Every five years I hear the word roll off bartenders lips with joy and savour. Tiki. It’s back. Again. Everyone’s favourite style of drink is making yet another resurgence. People just won’t give up on it, even when it has been beaten against the ropes, a la the closings of PKNY (Painkiller) or Lani Kai in NYC. Of course, for all the tiki bars that have fallen by the wayside (undeservedly), there are holdouts such as Otto’s Shrunken Head in New York, Tiki-Ti in Los Angeles, and Mai Kai in Fort Lauderdale – places that have the relevance of churches to the tiki devotee.
Any bartender I know who has worked with tiki in any serious way falls in love. It has all the elements to satisfy the career bartender – exacting history and recipes, fresh ingredients, pronounced flavours, strong liquor. Most importantly, tiki is fun. Most bartenders, I believe, are drawn to the job because it is gratifying to help people have fun, and tiki provides several avenues to do that. The immediate sense of separation from normal, everyday life via the use of costume, decoration and lighting in almost any tiki bar sets the tone for what should be a pleasure tour through a reimagined South Pacific. Glassware in the shape of parrots or pirates or Easter Island Moai take you further down the road to escape, because tiki is a form born of escapism. In fact, Marlo Gamora, one of my favorite new tiki bartenders, says it is exactly that sense of escape that drew him to tiki.
The man who invented tiki, Ernest Gantt (you might know him as Donn Beach) was a full-time escapist, leaving home early to start a career as a bootlegger, getting detoured to Asia (so he said), and even changing his name more than once. When he created tiki in California in the last years of the Great Depression, it offered people an alternative to focusing on the economic malaise and the arrival of more than 1m Okies, refugees from the crippling drought in the midwest. Couple that with tanks rolling across Europe and you have a real reason to need a little fantasy island of your own.
At first, Donn’s customers were celebrity friends, with the money and outré tastes to appreciate ‘Cantonese’ food and 10-ingredient drinks but, as usual, a celebrity following meant the average Joe wanted in. It was a big night out, and everyone dressed the part. Tiki was new, exciting and, goddammit, it was glamorous too! Even the venue was dressed to the nines, with interiors that would cost millions in today’s dollars.

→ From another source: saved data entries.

-- ==== Sys2Proof/Laws/Cycles.lean ====
section
/-!
SUPPORT. Every act at the slots keeps the two laws of Laws/Heat.lean at every slot (`Whole`): the waitlist, a start, the cycle end, a
run, suspension and resumption, faults, reports and latched events. One lemma per operation.
-/

namespace Sys2Proof.Machine

variable {s : State}

theorem Whole.ite {c : Prop} [Decidable c] {t u : State} (ht : c → Whole t) (hu : ¬ c → Whole u) :
    Whole (if c then t else u) := by
  split
  · exact ht ‹_›
  · exact hu ‹_›

theorem Whole.foldl {α : Type} {f : State → α → State} (hf : ∀ s x, Whole s → Whole (f s x)) (l : List α) (s : State)
    (h : Whole s) : Whole (l.foldl f s) := by
  induction l generalizing s with
  | nil => exact h
  | cons x l ih => exact ih _ (hf _ _ h)

theorem Whole.overSlots {f : Fin 24 → State → State} (h : Whole s) (hf : ∀ n s, Whole s → Whole (f n s)) :
    Whole (overSlots f s) := Whole.foldl (fun s n => hf n s) _ _ h

/-- A slot that is neither running heat nor busy. -/
def SlotState.spare (st : SlotState) : Prop := st.cold ∧ st.busy = false

theorem spare_idle : SlotState.idle.spare := by simp [SlotState.spare, SlotState.cold, SlotState.busy]
theorem spare_reserved : SlotState.reserved.spare := by simp [SlotState.spare, SlotState.cold, SlotState.busy]
theorem spare_outOfService : SlotState.outOfService.spare := by simp [SlotState.spare, SlotState.cold, SlotState.busy]
theorem spare_collect : SlotState.collect.spare := by simp [SlotState.spare, SlotState.cold, SlotState.busy]
theorem spare_finishing : SlotState.finishing.spare := by simp [SlotState.spare, SlotState.cold, SlotState.busy]
theorem spare_faulted : SlotState.faulted.spare := by simp [SlotState.spare, SlotState.cold, SlotState.busy]
theorem spare_unconfigured : SlotState.unconfigured.spare := by simp [SlotState.spare, SlotState.cold, SlotState.busy]

/-- A spare slot enters a state that is not busy. -/
theorem Whole.spare (h : Whole s) {n : Fin 24} {st : SlotState} (hs : (s.slot n).state.spare) (hb : st.busy = false) :
    Whole (s.enter n st) ∧ ((s.enter n st).slot n).state = st :=
  ⟨h.move hs.1 (hb.trans hs.2.symm), by rw [State.enter_state, if_pos rfl]⟩

/-- A spare slot enters a state that is not busy, and the governor is told. -/
theorem Whole.spareTold (h : Whole s) {n : Fin 24} {st : SlotState} (hs : (s.slot n).state.spare) (hb : st.busy = false) :
    Whole (s.enterTold n st) ∧ ((s.enterTold n st).slot n).state = st :=
  ⟨h.told hs.1 (hb.trans hs.2.symm), h.told_state id st hs.1⟩

/-! ### The waitlist -/

theorem Whole.reserve (h : Whole s) {n : Fin 24} (hs : (s.slot n).state.spare) (c : Fin 4) (e : WaitEntry)
    (q : List WaitEntry) : Whole (s.reserve n c e q) := by
  unfold State.reserve
  have k : Quiet s ((s.setQueue c q).modSlot n fun x => { x with
      reservation := some ⟨e.card, e.account, e.joined, (s.setQueue c q).settings.room.window * 60⟩ }) := by
    refine Quiet.modSlot ((Quiet.refl s).setQueue c q) n _ ?_
    exact fun _ => ⟨rfl, rfl⟩
  dsimp only
  generalize (s.setQueue c q).modSlot n (fun x => { x with
      reservation := some ⟨e.card, e.account, e.joined, (s.setQueue c q).settings.room.window * 60⟩ }) = t at *
  have w := Law.quiet h k
  rw [← k.state n] at hs
  have k2 := Whole.ite (c := (t.slot n).state = .reserved) (t := t.postSlot n) (u := t.enter n .reserved)
    (fun _ => Law.quiet w ((Quiet.refl t).postSlot n)) fun _ => (Whole.spare w hs rfl).1
  exact Law.quiet k2 (((Quiet.refl _).post _).showLasting n _)

theorem Whole.offer (h : Whole s) {n : Fin 24} (hs : (s.slot n).state.spare) : Whole (s.offer n) := by
  unfold State.offer; split
  · exact h
  · split
    · exact h
    · exact h.reserve hs _ _ _

theorem Whole.enterIdle (h : Whole s) {n : Fin 24} (hs : (s.slot n).state.spare) : Whole (s.enterIdle n) := by
  obtain ⟨k, e⟩ := h.spare hs (st := .idle) rfl
  exact Whole.offer k (by rw [e]; exact spare_idle)

theorem Whole.handOn (h : Whole s) {n : Fin 24} (hs : (s.slot n).state.spare) : Whole (s.handOn n) := by
  unfold State.handOn
  have q := (Quiet.refl s).dropReservation n
  have k := Law.quiet h q
  rw [← q.state n] at hs
  dsimp only
  split
  · exact Whole.enterIdle k hs
  · split
    · exact Whole.enterIdle k hs
    · exact Whole.reserve k hs _ _ _

theorem idleSlot_state {c : Fin 4} {n : Fin 24} (h : s.idleSlot c = some n) : (s.slot n).state = .idle := by
  have := List.find?_some h
  simp at this
  exact this.1

theorem reservedFor_state {c : Fin 4} {k : Nat} {n : Fin 24} (h : s.reservedFor c k = some n) :
    (s.slot n).state = .reserved := by
  have := List.find?_some h
  simp at this
  exact this.1

theorem Whole.giveBack (h : Whole s) (c : Fin 4) (r : Reservation) : Whole (s.giveBack c r) := by
  unfold State.giveBack
  dsimp only
  have q : Quiet s (if 8 ≤ (s.queue c).length then
      match (s.queue c).getLast? with
      | some e => (s.setQueue c (s.queue c).dropLast).post (.waitlistDropped e.card c)
      | none => s
    else s) := by
    refine Quiet.ite ?_ (Quiet.refl s)
    split
    · exact ((Quiet.refl s).setQueue _ _).post _
    · exact Quiet.refl s
  generalize (if 8 ≤ (s.queue c).length then
      match (s.queue c).getLast? with
      | some e => (s.setQueue c (s.queue c).dropLast).post (.waitlistDropped e.card c)
      | none => s
    else s) = t at *
  have k (l : List WaitEntry) : Whole (t.setQueue c l) := Law.quiet h (q.setQueue c l)
  split
  · next n hn => exact Whole.offer (k _) (idleSlot_state hn ▸ spare_idle)
  · exact k _

theorem Whole.losePlaces (h : Whole s) (card : Nat) : Whole (s.losePlaces card) := by
  unfold State.losePlaces
  refine Whole.overSlots (Law.quiet h (Quiet.foldl (fun _ _ c k => k.setQueue c _) _ _ (Quiet.refl s))) fun n t k => ?_
  exact Whole.ite (fun e => Whole.handOn k (e.1 ▸ spare_reserved)) fun _ => k

theorem Whole.clearWaitlist (h : Whole s) : Whole s.clearWaitlist := by
  unfold State.clearWaitlist
  refine Whole.overSlots (Law.quiet h ((Quiet.refl s).change rfl rfl rfl)) fun n t k => ?_
  refine Whole.ite (fun e => ?_) fun _ => k
  have q := (Quiet.refl t).dropReservation n
  exact Whole.enterIdle (Law.quiet k q) (by rw [q.state, e]; exact spare_reserved)

theorem Whole.toldOfStart (h : Whole s) (c : Fin 4) (card : Nat) : Whole (s.toldOfStart c card) := by
  unfold State.toldOfStart
  have k := Law.quiet h ((Quiet.refl s).setQueue c (withoutCard card (s.queue c)))
  dsimp only
  split
  · next n hn => exact Whole.handOn k (reservedFor_state hn ▸ spare_reserved)
  · exact k

/-! ### A start -/

theorem Whole.placeHold (h : Whole s) {n : Fin 24} (hs : (s.slot n).state.spare) (c : Fin 4) (i : Nat) (x : Account)
    (card : Nat) : Whole (s.placeHold n c i x card) := by
  unfold State.placeHold
  dsimp only
  refine Whole.toldOfStart (Law.quiet ?_ ((Quiet.refl _).showLasting n _)) c card
  obtain ⟨hu, hf⟩ := h.unasked id hs.1
  have k (y : Hold) : Law (fun m => False ∨ m = n) (s.setHold n (some y)) := by
    refine ⟨h.once, fun m _ => h.heat m id, fun m hm => ?_⟩
    rw [State.hold_setHold, if_neg (fun e => hm (.inr e.symm))]
    exact h.busy m id
  refine Law.enter (Law.quiet (k _) (Quiet.modSlot (((Quiet.refl _).setAccount i _).write _) n _ ?_))
    ?_ ?_ ?_
  · exact fun _ => ⟨rfl, rfl⟩
  · exact hu
  · rw [State.slot_modSlot, if_pos rfl]; exact hf
  · show ((s.setHold n _).hold n).isSome = true
    rw [State.hold_setHold, if_pos rfl]; rfl

theorem Whole.startTap (h : Whole s) {n : Fin 24} (hs : (s.slot n).state.spare) (card : Nat) : Whole (s.startTap n card) := by
  unfold State.startTap
  have b (t : State) (k : Quiet s t) (c : DisplayCode) : Whole (t.showBrief n c 0) := Law.quiet h (k.showBrief n c 0)
  have r : ∀ i, Quiet s (if (s.account i).cap = 0 then s else s.rollAccount i) :=
    fun i => Quiet.ite (Quiet.refl s) ((Quiet.refl s).rollAccount i)
  split
  · exact h
  · split
    · exact b s (Quiet.refl s) _
    · dsimp only
      refine Whole.ite (fun _ => b s (Quiet.refl s) _) fun _ => Whole.ite (fun _ => b s (Quiet.refl s) _) fun _ =>
        Whole.ite (fun _ => b s (Quiet.refl s) _) fun _ => Whole.ite (fun _ => b _ (r _) _) fun _ =>
        Whole.ite (fun _ => b _ (r _) _) fun _ => h.placeHold hs _ _ _ _

/-! ### The room and the cycle end -/

theorem Whole.enterRoom (h : Whole s) (r : RoomState) (c : RoomCause) : Whole (s.enterRoom r c) := by
  unfold State.enterRoom
  have q := (Quiet.refl s).changeRoom r c
  exact Whole.ite (fun _ => Law.quiet h q.openDisplays) fun _ => Whole.clearWaitlist (Law.quiet h q)

theorem Whole.followMode (h : Whole s) (c : RoomCause) : Whole (s.followMode c) := by
  unfold State.followMode
  split
  · exact h
  · exact h
  · exact Whole.ite (fun _ => h) fun _ => h.enterRoom _ _
  · exact Whole.ite (fun _ => h) fun _ => h.enterRoom _ _
  · exact Whole.ite (fun _ => h) fun _ => h.enterRoom _ _

theorem Whole.holdsEnded (h : Whole s) : Whole s.holdsEnded := by
  unfold State.holdsEnded
  exact Whole.ite (fun _ => h.enterRoom _ _) fun _ => h

/-- A settlement empties the slot's hold entry and touches no other's. -/
theorem settle_hold (s : State) (n m : Fin 24) (r : Reason) (f : Option (FaultCode × Option Nat)) :
    (s.settle n r f).hold m = if n = m then none else s.hold m := by
  unfold State.settle
  split
  · next e => split
              · next k => rw [← k, e]
              · rfl
  · show ((s.setHold n none).hold m) = _
    rw [State.hold_setHold]

theorem settle_rest (s : State) (n : Fin 24) (r : Reason) (f : Option (FaultCode × Option Nat)) :
    (s.settle n r f).slots = s.slots ∧ (s.settle n r f).gov = s.gov := by
  unfold State.settle; split <;> exact ⟨rfl, rfl⟩

/-- The entry of a cycle end is the plain entry, or that with the reckoning after it (R6, R104). -/
theorem enterEnded_cases (s : State) (n : Fin 24) (st : SlotState) (b : Bool) :
    s.enterEnded n st b = s.enter n st ∨ s.enterEnded n st b = s.enterTold n st := by
  unfold State.enterEnded
  dsimp only
  split
  · exact .inr rfl
  · exact .inl rfl

/-- What a cycle end does to both laws (R6). -/
theorem Whole.cycleEnd (h : Whole s) (n : Fin 24) (r : Reason) (f : Option (FaultCode × Option Nat)) {st : SlotState}
    (hb : st.busy = false) (b : Bool := true) : Whole (s.cycleEnd n r f st b) := by
  unfold State.cycleEnd
  split
  · exact h
  · obtain ⟨e1, e2⟩ := settle_rest s n r f
    have k : Law (fun m => False ∨ m = n) (s.settle n r f) := by
      refine ⟨?_, fun m _ => ?_, fun m hm => ?_⟩
      · simpa only [State.oneRequest, State.granted, State.waiting, e2] using h.once
      · simpa only [State.heatAt, State.granted, State.waiting, e2, State.slot, e1] using h.heat m id
      · rw [settle_hold, if_neg (fun e => hm (.inr e.symm))]
        simpa only [State.slot, e1] using h.busy m id
    have q := (Quiet.refl (s.settle n r f)).post (.cycleEnd n s.settlement.next)
    obtain ⟨k2, d⟩ := (k.quiet q).dropHeat n b
    have hh : ((((s.settle n r f).post (.cycleEnd n s.settlement.next)).dropHeat n b).hold n).isSome = false := by
      rw [d.hold, q.hold, settle_hold, if_pos rfl]; rfl
    dsimp only
    generalize ((s.settle n r f).post (.cycleEnd n s.settlement.next)).dropHeat n b = t at *
    have q3 : Quiet t (t.modSlot n fun x => { x with warning := false, resume := none }) :=
      (Quiet.refl t).modSlot n (fun x => { x with warning := false, resume := none }) fun _ => ⟨rfl, rfl⟩
    have k3 := k2.quiet q3
    have hu := mt (q3.asked n).1 d.asked
    have hf := (q3.flag n).trans d.flag
    have hn := (q3.hold n).trans hh
    generalize t.modSlot n (fun x => { x with warning := false, resume := none }) = u at *
    have into (st : SlotState) (hb : st.busy = false) : Whole (u.enter n st) :=
      Law.enter k3 hu hf (hn.trans hb.symm)
    have last : Whole (u.enterEnded n st b) := by
      rcases enterEnded_cases u n st b with e | e <;> rw [e]
      · exact into st hb
      · exact (into st hb).reckon _ _ _
    refine Whole.holdsEnded (Whole.ite (fun _ => ?_) fun _ => last)
    exact Whole.offer (into .idle rfl) (by rw [State.enter_state, if_pos rfl]; exact spare_idle)

/-! ### Running and recovery -/

theorem startRunning_quiet (s : State) (n : Fin 24) : ∃ t, Quiet s t ∧ s.startRunning n = (t.enter n .running).pointA n := by
  unfold State.startRunning
  dsimp only
  split
  · exact ⟨_, (Quiet.refl s).modSlot n (fun x => { x with run := 0, phase := x.view.phase, heatReq := x.view.heat })
      fun _ => ⟨rfl, rfl⟩, rfl⟩
  · refine ⟨_, Quiet.modSlot (Quiet.refl s) n _ ?_, rfl⟩
    exact fun _ => ⟨rfl, rfl⟩

theorem Whole.startRunning (h : Whole s) {n : Fin 24} (hc : (s.slot n).state.cold) (hb : (s.slot n).state.busy = true) :
    Whole (s.startRunning n) ∧ ((s.startRunning n).slot n).state = .running := by
  obtain ⟨t, q, e⟩ := startRunning_quiet s n
  have k := Law.quiet h q
  rw [← q.state n] at hc hb
  have p := (Quiet.refl (t.enter n .running)).pointA n
  rw [e]
  exact ⟨Law.quiet (Law.move k hc (hb ▸ rfl)) p, (p.state n).trans (by rw [State.enter_state, if_pos rfl])⟩

theorem Whole.askIfWanted (h : Whole s) {n : Fin 24} (hr : (s.slot n).state = .running) : Whole (s.askIfWanted n) := by
  unfold State.askIfWanted
  exact Whole.ite (fun _ => Law.askHeat h [n] (by simpa using hr)) fun _ => h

In World War II America sent some 3.5m servicemen to the South Pacific. They came back with a thirst for things exotic, Polynesian and Asian. Multiple tiki operators were ready, and the unappetising- sounding pu pu platter flew out of kitchens, paired with millions of Mai Tais. Tiki culture exploded on the American scene concurrent with a new middle class, a disposable income and a backyard to decorate with torches and bamboo furniture.

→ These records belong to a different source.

theorem Calm.recoverCounters (h : Calm a s) (n : Fin 24) : Calm a (s.recoverCounters n) := by
  unfold State.recoverCounters
  dsimp only
  split <;> exact h.modSlot n _ fun _ => ⟨rfl, rfl⟩

theorem Calm.confirmUnlock (h : Calm a s) (n : Fin 24) : Calm a (s.confirmUnlock n) := by
  unfold State.confirmUnlock
  exact Calm.ite (Calm.ite ((h.enterTold n _).enterIdle n) (h.enterTold n _)) (h.enterTold n _)

theorem Calm.haltSlot (h : Calm a s) (n : Fin 24) (r : Resume) : Calm a (s.haltSlot n r) :=
  ((h.modSlot n (fun x => { x with heatReq := false, resume := some r }) fun _ => ⟨rfl, rfl⟩).setGrant n
    false).enter n _

theorem Calm.resumeRunning (h : Calm a s) (n : Fin 24) : Calm a (s.resumeRunning n) := by
  unfold State.resumeRunning
  refine (h.modSlot n _ ?_).enter n _
  exact fun _ => ⟨rfl, rfl⟩

/-! ### Reports and latched events -/

theorem Calm.takeOut (h : Calm a s) (n : Fin 24) : Calm a (s.takeOut n) := by
  unfold State.takeOut; split
  · exact ((h.dropReservation n).enter n _).giveBack _ _
  · exact h.enter n _

theorem Calm.followJoin (h : Calm a s) (n : Fin 24) : Calm a (s.followJoin n) := by
  unfold State.followJoin
  split <;> first | with_reducible exact h.takeOut n | with_reducible exact h.postSlot n

theorem Calm.takeView (h : Calm a s) (n : Fin 24) (v : View) : Calm a (s.takeView n v) := by
  unfold State.takeView
  refine h.modSlot n _ ?_
  exact fun _ => ⟨rfl, rfl⟩

theorem Calm.latchReport (h : Calm a s) (n : Fin 24) (v : View) : Calm a (s.latchReport n v) := by
  unfold State.latchReport
  dsimp only
  generalize (if (s.slot n).outputs.locked = true then LockView.locked else LockView.unlocked) = wanted
  have k1 := Calm.ite (c := v.lock = wanted) (h.latch (some n) .lockFail) h
  have k2 := Calm.ite (c := v.lock = .unlocked) (k1.latch (some n) .unlockFail) k1
  have k3 := Calm.ite (c := v.forced = true) k2 (k2.latch (some n) .doorForced)
  exact Calm.ite k3 (k3.latch _ _)

theorem Calm.heatChange (h : Calm a s) (n : Fin 24) (w : Bool) : Calm a (s.heatChange n w) := by
  unfold State.heatChange
  dsimp only
  split
  · exact h.askHeat _
  · exact Calm.ite (h.giveUpGrant n) h
  · exact (h.withdraw n).enter n _
  · exact h

theorem Calm.lockingReport (h : Calm a s) (n : Fin 24) (v : View) : Calm a (s.lockingReport n v) := by
  unfold State.lockingReport
  split <;> first | with_reducible exact h | with_reducible exact h.enterRunning n | with_reducible exact (h.enterTold n _).showLasting _ _

theorem Calm.startPress (h : Calm a s) (n : Fin 24) : Calm a (s.startPress n) := by
  unfold State.startPress
  refine Calm.ite h (Calm.ite (h.showBrief _ _ _) (Calm.ite (h.showBrief _ _ _) ?_))
  split
  · exact h
  · exact Calm.ite (h.enterTold n _) (h.showBrief _ _ _)

theorem Calm.busyPath (h : Calm a s) (n : Fin 24) (card : Nat) : Calm a (s.busyPath n card) := by
  unfold State.busyPath
  split
  · exact h
  · split
    · exact h.showBrief _ _ _
    · split
      · exact h.showBrief _ _ _
      · exact (h.join _ _).showBrief _ _ _

/-! ### What the store keeps -/

/-- From `a` to `s` events and settlement records are only appended and writes only begun, and the store stays in step while the
records fit its 64 places. -/
structure Books (a s : State) : Prop where
  events : a.events.queue <+: s.events.queue
  writes : a.writes <+: s.writes
  records : a.settlement.records <+: s.settlement.records
  store : s.store = a.store
  mirror : s.settlement.records.length ≤ 64 → a.mirrored → s.mirrored

theorem Books.refl (a : State) : Books a a := ⟨List.prefix_refl _, List.prefix_refl _, List.prefix_refl _, rfl, fun _ => id⟩

theorem Books.trans {b c : State} (h : Books a b) (k : Books b c) : Books a c :=
  ⟨h.events.trans k.events, h.writes.trans k.writes, h.records.trans k.records, k.store.trans h.store,
    fun l m => k.mirror l (h.mirror (k.records.length_le.trans l) m)⟩

theorem Books.ite {c : Prop} [Decidable c] {t u : State} (ht : Books a t) (hu : Books a u) :
    Books a (if c then t else u) := by
  split <;> assumption

theorem Books.foldl {α : Type} {f : State → α → State} (hf : ∀ a s x, Books a s → Books a (f s x)) (l : List α) (s : State)
    (h : Books a s) : Books a (l.foldl f s) := by
  induction l generalizing s with
  | nil => exact h
  | cons x l ih => exact ih _ (hf _ _ _ h)

theorem Books.overSlots {f : Fin 24 → State → State} (h : Books a s) (hf : ∀ n a s, Books a s → Books a (f n s)) :
    Books a (overSlots f s) := Books.foldl (fun a s n => hf n a s) _ _ h

theorem Calm.toBooks (h : Calm a s) : Books a s := by
  obtain ⟨hb, hs, ht, he⟩ := h
  simp only [State.books, Prod.mk.injEq] at hb
  obtain ⟨⟨h1, h2, h3, h4⟩, h5, h6⟩ := hb
  refine ⟨he, h6 ▸ List.prefix_refl _, h3 ▸ List.prefix_refl _, h5, fun _ m => ?_⟩
  obtain ⟨m1, m2, m7, m8, m3, m4, m5, m6⟩ := m
  have e : s.storeToBe = a.storeToBe := by rw [State.storeToBe, State.storeToBe, h5, h6]
  refine ⟨fun i => ?_, ?_, fun p => ?_, ?_, ?_, fun n => ?_, fun n => ?_, fun t => ?_⟩
  · rw [e, m1, State.account, State.account, h1]
  · rw [e, m2, h2]
  · simp only [e, m7, h3]
  · rw [e, m8, h3]
  · rw [e, m3, h4]
  · rw [e, m4, (hs n).1]
  · rw [e, m5, (hs n).2]
  · rw [e, m6, ht]

/-- A calm operation continues a chain. -/
theorem Books.calm {t : State} (h : Books a s) (k : Calm s t) : Books a t := h.trans k.toBooks

theorem storeToBe_write (s : State) (ws : List StoreWrite) :
    (s.write ws).storeToBe = s.storeToBe.applyAll ws := by
  simp [State.storeToBe, State.write, Store.applyAll]

/-- A change of the books that is written to the store. -/
theorem Books.wrote {t u : State} (h : Books a s) (ws : List StoreWrite) (hu : u = t.write ws)
    (hw : t.writes = s.writes) (hs : t.store = s.store) (he : t.events = s.events)
    (hr : s.settlement.records <+: t.settlement.records)
    (hm : u.settlement.records.length ≤ 64 → s.mirrored → t.storeToBe = s.storeToBe →
      u.storeToBe = s.storeToBe.applyAll ws → u.mirrored) : Books a u := by
  subst hu
  refine h.trans ⟨he ▸ List.prefix_refl _, ?_, hr, hs, fun l m => hm l m ?_ ?_⟩
  · show _ <+: t.writes ++ [ws]
    rw [hw]; exact List.prefix_append _ _
  · rw [State.storeToBe, State.storeToBe, hw, hs]
  · rw [storeToBe_write, State.storeToBe, hw, hs]; rfl

theorem Accounts.read_put (t : List (Nat × Account)) (i j : Nat) (x : Account) :
    Accounts.read (Accounts.put t i x) j = if i = j then x else Accounts.read t j := by
  unfold Accounts.read
  rw [Accounts.find_put]
  split <;> rfl

/-- An account record written and stored. -/
theorem Books.putAccount (h : Books a s) (i : Nat) (x : Account) : Books a ((s.setAccount i x).write [.account i x]) := by
  refine h.wrote [.account i x] rfl rfl rfl rfl (List.prefix_refl _) fun _ m _ e => ?_
  obtain ⟨m1, m2, m7, m8, m3, m4, m5, m6⟩ := m
  simp only [Store.applyAll, List.foldl_cons, List.foldl_nil, Store.apply] at e
  refine ⟨fun j => ?_, ?_, ?_, ?_, ?_, ?_, ?_, ?_⟩ <;> rw [e]
  · show Accounts.read (Accounts.put _ _ _) j = (s.setAccount i x).account j
    rw [Accounts.read_put, State.account_setAccount, m1]
  · exact m2
  · exact m7
  · exact m8
  · exact m3
  · exact m4
  · exact m5
  · exact m6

Of course, all this fun had to come to an end, and tiki finally jumped the shark with an appearance on The Brady Bunch in the early 70s. Ultimately, it became just another kitschy American relic and imitators got their grubby mitts in the mix, bastardising recipes and sullying the reputation of a once-loved style. Happily, anything born of rum and fire can never die. And tiki is back. Again.